Celje Cathedral (celjska stolnica) is a Roman Catholic cathedral dedicated to the Prophet Daniel in Celje, Slovenia. It has been the episcopal seat of the diocese of Celje since the creation of the diocese in 2006.

==History and description==
As early as the 12th century there was a small basilica on the site. This was replaced in 1306 by the present building, which served as the church of the abbey which during the Middle Ages stood on the edge of the town. In 1379 the rib vaulted roof was created. The church was altered several times up to the 16th century. In 1413 the Gothic chapel of the Mater Dolorosa was added, which was dedicated in 1420 by the bishop of Freising, Hermann von Cilli. Here is located a carved wooden Pietà, which is the main treasure of the church.

The three-aisled nave has a flat roof and a separate space for the segregated use of nuns.
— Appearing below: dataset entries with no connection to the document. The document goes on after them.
-- ==== Sys2Proof/Laws/PerInstr.lean ====
section
/-! SUPPORT. A fact about every command as syntax: its word is a fully legal word of its row (30_encoding.md R74). -/

namespace Sys2Proof.Laws

/-- The word of a command agrees with its row's match on the row's mask. -/
def RowPattern.Statement (i : Instr) : Prop :=
  encode i &&& maskOf (mnemonicOfInstr i) = matchOf (mnemonicOfInstr i)

/-- A field between two constants leaves the constants' bits under a mask that hides it. -/
theorem and_mask_eq {w mask pat : Word} (h : ∀ i : Fin 32, mask.getLsbD i = true → w.getLsbD i = pat.getLsbD i)
    (hp : ∀ i : Fin 32, mask.getLsbD i = false → pat.getLsbD i = false) : w &&& mask = pat := by
  apply BitVec.eq_of_getLsbD_eq
  intro i hi
  rw [BitVec.getLsbD_and]
  cases hm : mask.getLsbD i
  · rw [Bool.and_false, hp ⟨i, hi⟩ hm]
  · rw [Bool.and_true, h ⟨i, hi⟩ hm]

theorem RowPattern.nop : RowPattern.Statement .nop := by unfold RowPattern.Statement; decide
theorem RowPattern.sreset : RowPattern.Statement .sreset := by unfold RowPattern.Statement; decide
theorem RowPattern.jobStart : RowPattern.Statement .jobStart := by unfold RowPattern.Statement; decide
theorem RowPattern.feedEnd : RowPattern.Statement .feedEnd := by unfold RowPattern.Statement; decide
theorem RowPattern.encode : RowPattern.Statement .encode := by unfold RowPattern.Statement; decide

theorem RowPattern.feed (b : Byte) : RowPattern.Statement (.feed b) := by
  change Sys2Proof.encode (.feed b) &&& 0xFFFFFF00#32 = 0x03000000#32
  refine and_mask_eq (fun j => ?_) (by decide)
  simp only [Sys2Proof.encode, BitVec.getLsbD_append]
  fin_cases j <;> simp

theorem RowPattern.bufrd (c : BitVec 20) (k : BitVec 4) : RowPattern.Statement (.bufrd c k) := by
  change Sys2Proof.encode (.bufrd c k) &&& 0xFF000000#32 = 0x05000000#32
  refine and_mask_eq (fun j => ?_) (by decide)
  simp only [Sys2Proof.encode, BitVec.getLsbD_append]
  fin_cases j <;> simp

theorem RowPattern.loadcol (c : BitVec 20) : RowPattern.Statement (.loadcol c) := by
  change Sys2Proof.encode (.loadcol c) &&& 0xFFF00000#32 = 0x06000000#32
  refine and_mask_eq (fun j => ?_) (by decide)
  simp only [Sys2Proof.encode, BitVec.getLsbD_append]
  fin_cases j <;> simp

theorem RowPattern.setcol (k : BitVec 4) (v : Byte) : RowPattern.Statement (.setcol k v) := by
  change Sys2Proof.encode (.setcol k v) &&& 0xFF0FFF00#32 = 0x07000000#32
  refine and_mask_eq (fun j => ?_) (by decide)
  simp only [Sys2Proof.encode, BitVec.getLsbD_append]
  fin_cases j <;> simp

theorem RowPattern.outrd (i : BitVec 6) : RowPattern.Statement (.outrd i) := by
  change Sys2Proof.encode (.outrd i) &&& 0xFFFFFFC0#32 = 0x09000000#32
  refine and_mask_eq (fun j => ?_) (by decide)
  simp only [Sys2Proof.encode, BitVec.getLsbD_append]
  fin_cases j <;> simp

theorem RowPattern.colrd (k : BitVec 4) : RowPattern.Statement (.colrd k) := by
  change Sys2Proof.encode (.colrd k) &&& 0xFF0FFFFF#32 = 0x0A000000#32
  refine and_mask_eq (fun j => ?_) (by decide)
  simp only [Sys2Proof.encode, BitVec.getLsbD_append]
  fin_cases j <;> simp

end Sys2Proof.Laws
end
The ceilings are decorated with frescoes of the 15th century, but those of the choir are older than those of the nave: the fragment of the figure of Christ in the middle of the choir ceiling may even date from the 14th century. Other frescoes depict the Three Kings.

During the Baroque period a brightly-decorated chapel of Saint Francis Xavier was added.

The painting of the chancel is by Michael Rosenberger, an artist who restored it in 1851. In 1858 the church was given its present Gothic Revival appearance. Various gravestones from the Middle Ages and the Renaissance (up to the 17th century) decorate the inside and outside walls.

The 39th bishop of Freising, Hermann von Cilli, who died in Celje on 13 December 1421 after an operation, was buried in the church. His monument is now in the presbytery on the Gospel side.

After the reform of the liturgy the windows of the chapel of the Mother of God were replaced by colourful modern windows.